Но вернемся в тот день, когда, только получив повестку, я впервые направился в Литинститут. Тогда этот странный разговор с работником «Комсомолки» был еще совсем недавним, но вряд ли он влиял на мое состояние. Меня угнетало другое — что все же пришлось идти туда, куда идти я не хотел. Мое тогдашнее предубеждение против Литинститута — особенно после разговора с симской приятельницей — было сильным, и никак я не думал тогда, что с этим институтом как-то будет связана моя жизнь.
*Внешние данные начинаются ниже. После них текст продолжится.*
-- ==== Sys2Proof/Laws/Form.lean ====
section
/-! SUPPORT. `exec` by the ten categories of 30_encoding.md rule R76 instead of by its 115 arms, and the inversion of
a step. A proof about every instruction goes through `exec_eq_execForm` and `cases i.form`. -/

namespace Sys2Proof.Machine

/-- The execute rule of each category (40_step_driver.md rule R105). -/
def execForm (i : Instr) (s : State) : Result :=
  match i.form with
  | .add r => addRule r s
  | .inc p => incRule p s
  | .dec p => decRule p s
  | .ld dst src => loadRule dst src s
  | .push q => pushRule q s
  | .pop q => popRule q s
  | .jp t => jpRule t s
  | .call t => callRule t s
  | .ret t => retRule t s
  | .rlc _ => raiseUnimplemented i s

/-- Every arm of `exec` is the rule of its instruction's category. -/
theorem exec_eq_execForm (i : Instr) (s : State) : exec i s = execForm i s := by
  cases i <;> rfl

/-! ## The constructor that a descriptor names -/

@[simp] theorem form_ofAdd (r : Reg8) : (Instr.ofAdd r).form = .add r := by cases r <;> rfl
@[simp] theorem form_ofInc (p : Pair16) : (Instr.ofInc p).form = .inc p := by cases p <;> rfl
@[simp] theorem form_ofDec (p : Pair16) : (Instr.ofDec p).form = .dec p := by cases p <;> rfl
@[simp] theorem form_ofLdRegReg (rd rs : Reg8) : (Instr.ofLdRegReg rd rs).form = .ld (.reg rd) (.reg rs) := by
  cases rd <;> cases rs <;> rfl
@[simp] theorem form_ofLdRegAtHL (rd : Reg8) : (Instr.ofLdRegAtHL rd).form = .ld (.reg rd) .atHL := by cases rd <;> rfl
@[simp] theorem form_ofLdAtHLReg (r : Reg8) : (Instr.ofLdAtHLReg r).form = .ld .atHL (.reg r) := by cases r <;> rfl
@[simp] theorem form_ofLdRegD8 (rd : Reg8) : (Instr.ofLdRegD8 rd).form = .ld (.reg rd) .d8 := by cases rd <;> rfl
@[simp] theorem form_ofPush (q : StackPair) : (Instr.ofPush q).form = .push q := by cases q <;> rfl
@[simp] theorem form_ofPop (q : StackPair) : (Instr.ofPop q).form = .pop q := by cases q <;> rfl
@[simp] theorem form_ofJp (t : Test) : (Instr.ofJp t).form = .jp t := by cases t <;> rfl
@[simp] theorem form_ofCall (t : Test) : (Instr.ofCall t).form = .call t := by cases t <;> rfl
@[simp] theorem form_ofRet (t : Test) : (Instr.ofRet t).form = .ret t := by cases t <;> rfl
@[simp] theorem form_ofRlc (t : RotTarget) : (Instr.ofRlc t).form = .rlc t := by
  cases t with
  | reg r => cases r <;> rfl
  | atHL => rfl

theorem exec_ofAdd (r : Reg8) (s : State) : exec (.ofAdd r) s = addRule r s := by cases r <;> rfl
theorem exec_ofInc (p : Pair16) (s : State) : exec (.ofInc p) s = incRule p s := by cases p <;> rfl
theorem exec_ofDec (p : Pair16) (s : State) : exec (.ofDec p) s = decRule p s := by cases p <;> rfl
theorem exec_ofLdRegReg (rd rs : Reg8) (s : State) :
    exec (.ofLdRegReg rd rs) s = loadRule (.reg rd) (.reg rs) s := by cases rd <;> cases rs <;> rfl
theorem exec_ofLdRegAtHL (rd : Reg8) (s : State) :
    exec (.ofLdRegAtHL rd) s = loadRule (.reg rd) .atHL s := by cases rd <;> rfl
theorem exec_ofLdAtHLReg (r : Reg8) (s : State) :
    exec (.ofLdAtHLReg r) s = loadRule .atHL (.reg r) s := by cases r <;> rfl
theorem exec_ofLdRegD8 (rd : Reg8) (s : State) : exec (.ofLdRegD8 rd) s = loadRule (.reg rd) .d8 s := by
  cases rd <;> rfl
theorem exec_ofPush (q : StackPair) (s : State) : exec (.ofPush q) s = pushRule q s := by cases q <;> rfl
theorem exec_ofPop (q : StackPair) (s : State) : exec (.ofPop q) s = popRule q s := by cases q <;> rfl
theorem exec_ofJp (t : Test) (s : State) : exec (.ofJp t) s = jpRule t s := by cases t <;> rfl
theorem exec_ofCall (t : Test) (s : State) : exec (.ofCall t) s = callRule t s := by cases t <;> rfl
theorem exec_ofRet (t : Test) (s : State) : exec (.ofRet t) s = retRule t s := by cases t <;> rfl

theorem exec_ofRlc (t : RotTarget) (s : State) : exec (.ofRlc t) s = raiseUnimplemented (.ofRlc t) s := by
  cases t with
  | reg r => cases r <;> rfl
  | atHL => rfl
theorem exec_ldAtHLD8 (s : State) : exec .ldAtHLD8 s = loadRule .atHL .d8 s := rfl

/-! ## Inversion of a step -/

/-- A step that answers a next state executed the instruction its fetch decodes to. -/
theorem step_next {s t : State} (h : step s = .next t) :
    ∃ i, decode s.fetch.1 s.fetch.2 = some i ∧ exec i s = .next t := by
  unfold step at h
  split at h
  · exact nomatch h
  · next i hi => exact ⟨i, hi, h⟩

/-- The three cases of a fetch (40_step_driver.md rule R102). -/
theorem State.fetch_cases (s : State) :
    (s.readByte s.pc = Config.prefixSentinel ∧ s.fetch = (s.readByte (s.pc + 1), true)) ∨
      (s.readByte s.pc ≠ Config.prefixSentinel ∧ s.fetch = (s.readByte s.pc, false)) := by
  unfold State.fetch
  split
  · next h => exact .inl ⟨h, rfl⟩
  · next h => exact .inr ⟨h, rfl⟩

end Sys2Proof.Machine
end

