-- ==== Sys2Proof/Tests/Slice0.lean ====
section
/-! SUPPORT. Small tests: the well-formedness check, every constructor's word written out bit by bit, one or two steps of
every family from the vectors of 95_test_vectors.md, and a witness for each statement that has hypotheses. -/

namespace Sys2Proof.Tests

open Sys2Proof.Machine

/-! ## Helpers -/

/-- The reset state with pc at `pc` and bytes stored from there on. -/
def placed (pc : Word) (bytes : List Byte) : State := ({ State.reset with pc := pc }).writeBytes pc bytes

/-- The state after an Ok step. -/
def after (s : State) : Option State :=
  match step s with
  | .next t => some t
  | .fault _ => none
  | .refused _ => none

/-! ## Well-formedness (30_encoding.md rule R76) -/

theorem test_wellFormed_refuses_ld_atHL_atHL : Form.wellFormed (.ld .atHL .atHL) = false := by decide
theorem test_wellFormed_admits_ld_atHL_a : Form.wellFormed (.ld .atHL (.reg .a)) = true := by decide

/-! ## Decoding: words written from the bit fields of rules R71-R74 -/

/-- `10 000 sss` (R71). -/
theorem test_decode_add :
    [0b10000000, 0b10000001, 0b10000010, 0b10000011, 0b10000100, 0b10000101, 0b10000111].map (decode · false) =
      [some .addAB, some .addAC, some .addAD, some .addAE, some .addAH, some .addAL, some .addAA] := by
  decide

/-- `00 pp0 011` (R71). -/
theorem test_decode_inc :
    [0b00000011, 0b00010011, 0b00100011].map (decode · false) =
      [some .incBC, some .incDE, some .incHL] := by
  decide

/-- `00 pp1 011` (R71). -/
theorem test_decode_dec :
    [0b00001011, 0b00011011, 0b00101011].map (decode · false) =
      [some .decBC, some .decDE, some .decHL] := by
  decide

/-- `01 ddd sss`, ddd = 000 (R71). -/
theorem test_decode_ld_b :
    [0b01000000, 0b01000001, 0b01000010, 0b01000011, 0b01000100, 0b01000101, 0b01000111].map (decode · false) =
      [some .ldBB, some .ldBC, some .ldBD, some .ldBE, some .ldBH, some .ldBL, some .ldBA] := by
  decide

/-- `01 ddd sss`, ddd = 001 (R71). -/
theorem test_decode_ld_c :
    [0b01001000, 0b01001001, 0b01001010, 0b01001011, 0b01001100, 0b01001101, 0b01001111].map (decode · false) =
      [some .ldCB, some .ldCC, some .ldCD, some .ldCE, some .ldCH, some .ldCL, some .ldCA] := by
  decide

/-- `01 ddd sss`, ddd = 010 (R71). -/
theorem test_decode_ld_d :
    [0b01010000, 0b01010001, 0b01010010, 0b01010011, 0b01010100, 0b01010101, 0b01010111].map (decode · false) =
      [some .ldDB, some .ldDC, some .ldDD, some .ldDE, some .ldDH, some .ldDL, some .ldDA] := by
  decide

/-- `01 ddd sss`, ddd = 011 (R71). -/
theorem test_decode_ld_e :
    [0b01011000, 0b01011001, 0b01011010, 0b01011011, 0b01011100, 0b01011101, 0b01011111].map (decode · false) =
      [some .ldEB, some .ldEC, some .ldED, some .ldEE, some .ldEH, some .ldEL, some .ldEA] := by
  decide

/-- `01 ddd sss`, ddd = 100 (R71). -/
theorem test_decode_ld_h :
    [0b01100000, 0b01100001, 0b01100010, 0b01100011, 0b01100100, 0b01100101, 0b01100111].map (decode · false) =
      [some .ldHB, some .ldHC, some .ldHD, some .ldHE, some .ldHH, some .ldHL, some .ldHA] := by
  decide

/-- `01 ddd sss`, ddd = 101 (R71). -/
theorem test_decode_ld_l :
    [0b01101000, 0b01101001, 0b01101010, 0b01101011, 0b01101100, 0b01101101, 0b01101111].map (decode · false) =
      [some .ldLB, some .ldLC, some .ldLD, some .ldLE, some .ldLH, some .ldLL, some .ldLA] := by
  decide

/-- `01 ddd sss`, ddd = 111 (R71). -/
theorem test_decode_ld_a :
    [0b01111000, 0b01111001, 0b01111010, 0b01111011, 0b01111100, 0b01111101, 0b01111111].map (decode · false) =
      [some .ldAB, some .ldAC, some .ldAD, some .ldAE, some .ldAH, some .ldAL, some .ldAA] := by
  decide

/-- `01 ddd 110` (R71). -/
theorem test_decode_ld_atHL_source :
    [0b01000110, 0b01001110, 0b01010110, 0b01011110, 0b01100110, 0b01101110, 0b01111110].map (decode · false) =
      [some .ldBAtHL, some .ldCAtHL, some .ldDAtHL, some .ldEAtHL, some .ldHAtHL, some .ldLAtHL, some .ldAAtHL] := by
  decide

/-- `01 110 sss` (R71). -/
theorem test_decode_ld_atHL_dest :
    [0b01110000, 0b01110001, 0b01110010, 0b01110011, 0b01110100, 0b01110101, 0b01110111].map (decode · false) =
      [some .ldAtHLB, some .ldAtHLC, some .ldAtHLD, some .ldAtHLE, some .ldAtHLH, some .ldAtHLL, some .ldAtHLA] := by
  decide

/-- `00 ddd 110` (R71). -/
theorem test_decode_ld_d8 :
    [0b00000110, 0b00001110, 0b00010110, 0b00011110, 0b00100110, 0b00101110, 0b00111110, 0b00110110].map (decode · false) =
      [some .ldBD8, some .ldCD8, some .ldDD8, some .ldED8, some .ldHD8, some .ldLD8, some .ldAD8, some .ldAtHLD8] := by
  decide

/-- `11 qq0 101` (R71). -/
theorem test_decode_push :
    [0b11000101, 0b11010101, 0b11100101, 0b11110101].map (decode · false) =
      [some .pushBC, some .pushDE, some .pushHL, some .pushAF] := by
  decide

/-- `11 qq0 001` (R71). -/
theorem test_decode_pop :
    [0b11000001, 0b11010001, 0b11100001, 0b11110001].map (decode · false) =
      [some .popBC, some .popDE, some .popHL, some .popAF] := by
  decide

/-- `110 cc 010`, and the ALWAYS opcode (R71). -/
theorem test_decode_jp :
    [0b11000010, 0b11001010, 0b11010010, 0b11011010, 0b11000011].map (decode · false) =
      [some .jpNZ, some .jpZ, some .jpNC, some .jpC, some .jp] := by
  decide

/-- `110 cc 100`, and the ALWAYS opcode (R71). -/
theorem test_decode_call :
    [0b11000100, 0b11001100, 0b11010100, 0b11011100, 0b11001101].map (decode · false) =
      [some .callNZ, some .callZ, some .callNC, some .callC, some .call] := by
  decide

/-- `110 cc 000`, and the ALWAYS opcode (R71). -/
theorem test_decode_ret :
    [0b11000000, 0b11001000, 0b11010000, 0b11011000, 0b11001001].map (decode · false) =
      [some .retNZ, some .retZ, some .retNC, some .retC, some .ret] := by
  decide

/-- `00 000 rrr` after 0xCB (R71). -/
theorem test_decode_rlc :
    [0b00000000, 0b00000001, 0b00000010, 0b00000011, 0b00000100, 0b00000101, 0b00000111, 0b00000110].map (decode · true) =
      [some .rlcB, some .rlcC, some .rlcD, some .rlcE, some .rlcH, some .rlcL, some .rlcA, some .rlcAtHL] := by
  decide

/-- Gaps of rule R80 and the sentinel (R81). -/
theorem test_decode_gaps :
    [0x00, 0x33, 0x3B, 0x76, 0x86, 0xC6, 0xCB, 0xD3, 0xE9, 0xFF].map (decode · false) =
      List.replicate 10 none := by
  decide

theorem test_decode_prefixed_gaps : [0x08, 0xCB, 0xFF].map (decode · true) = List.replicate 3 none := by decide

/-- A three-byte instruction, its operand bytes low byte first (R71). -/
theorem test_decodeBytes_call :
    decodeBytes [0xCD, 0x34, 0x12, 0x00] = .instr .call [0x34, 0x12] [0x00] := by decide

theorem test_decodeBytes_truncated : decodeBytes [0xC3, 0x34] = .truncated := by decide
theorem test_decodeBytes_unknown : decodeBytes [0xCB, 0x37, 0x00] = .unknownOpcode 0x37 true := by decide
theorem test_encodeWith_jp_nc : encodeWith .jpNC [0x04, 0x01] = [0xD2, 0x04, 0x01] := by decide

/-- The table writes RLC (HL) as 0xCB06 (log entry 5) and LD D,d8 as 0x16. -/
theorem test_decodeTableWord :
    decodeTableWord 16 0xCB06 = some .rlcAtHL ∧ decodeTableWord 8 0x16 = some .ldDD8 ∧
      decodeTableWord 16 0x0416 = some .ldDD8 ∧ decodeTableWord 8 0x76 = none := by decide

/-! ## Steps: the vectors of 95_test_vectors.md -/

/-- Vectors A-2 and A-10: wrap to zero; ADD A,A uses the old A twice. F is checked as a byte. -/
theorem test_add_wraps :
    (after { placed 0 [0x80] with a := 0xFF, b := 0x01, flagN := true, flagC := true }).map
      (fun t => (t.a, t.flagsByte, t.pc)) = some (0x00, 0xB0, 0x0001) := by decide

theorem test_add_a_a :
    (after { placed 0 [0x87] with a := 0x88, flagN := true, flagC := true }).map
      (fun t => (t.a, t.flagsByte)) = some (0x10, 0x30) := by decide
Я уже знал — из ее же слов, — что все, кто меня там интересовал (и к кому я себя правильно и неправильно причислял): и Миша Кульчицкий, и Паша Коган, и Боря Слуцкий, и Сережа Наровчатов, и Дезик Кауфман (Самойловым он стал потом), и Коля Майоров, и Миша Львовский, — сейчас на фронте, а от остальных, наслушавшись ее рассказов, я ничего не ждал. Но выбора не было — за неимением гербовой пишут на простой.
Однако предубеждение мое рассыпалось при первом же соприкосновении с институтом — начать с того, что он не учил писательству, а только давал литературное образование начинающим писателям. Потом в моей жизни он занял большое, даже непомерно большое место. В моем дипломе значится: «В 1945 году поступил, а в 1959-м году закончил полный курс…» Четырнадцать лет! — куда же полнее? Впрочем, написано «в 1945-м», а сейчас на дворе еще весна 1944-го — следовательно, не четырнадцать, а все пятнадцать лет (да еще с гаком) был я с ним связан — с того дня, как пришел туда, получив повестку. А много позже — в 1990-м и отчасти в 1991-м — я вел в нем поэтический семинар.
Конечно, ничего такого я не предполагал и не думал в конце того ясного апрельского дня, когда впервые подошел к чугунной к ограде своей будущей alma mater. Вроде хорошего ждать мне здесь нечего было. Но в глубине души я надеялся, что не все же в Литинституте столь глубокомысленно глупы, как это выглядело в изложении моей приятельницы.
И вот я вошел в эту ограду, прошел мимо садика и вошел в дом, в знаменитый дом на Тверском бульваре. В дом Герцена, как его называли, потому что Герцен на самом деле в нем родился. В дом, который в уже написанном, но пока еще неизвестном почти никому романе Булгакова, назван домом Грибоедова. Но, переступая порог этого дома, я не знал ни того, ни другого названия этого дома, а также и названия булгаковского романа. И вообще того, что известный драматург Булгаков писал еще и прозу. Я знал только, что это Тверской бульвар, 25, и что здесь помещается Литературный институт Союза писателей СССР им. А. М. Горького.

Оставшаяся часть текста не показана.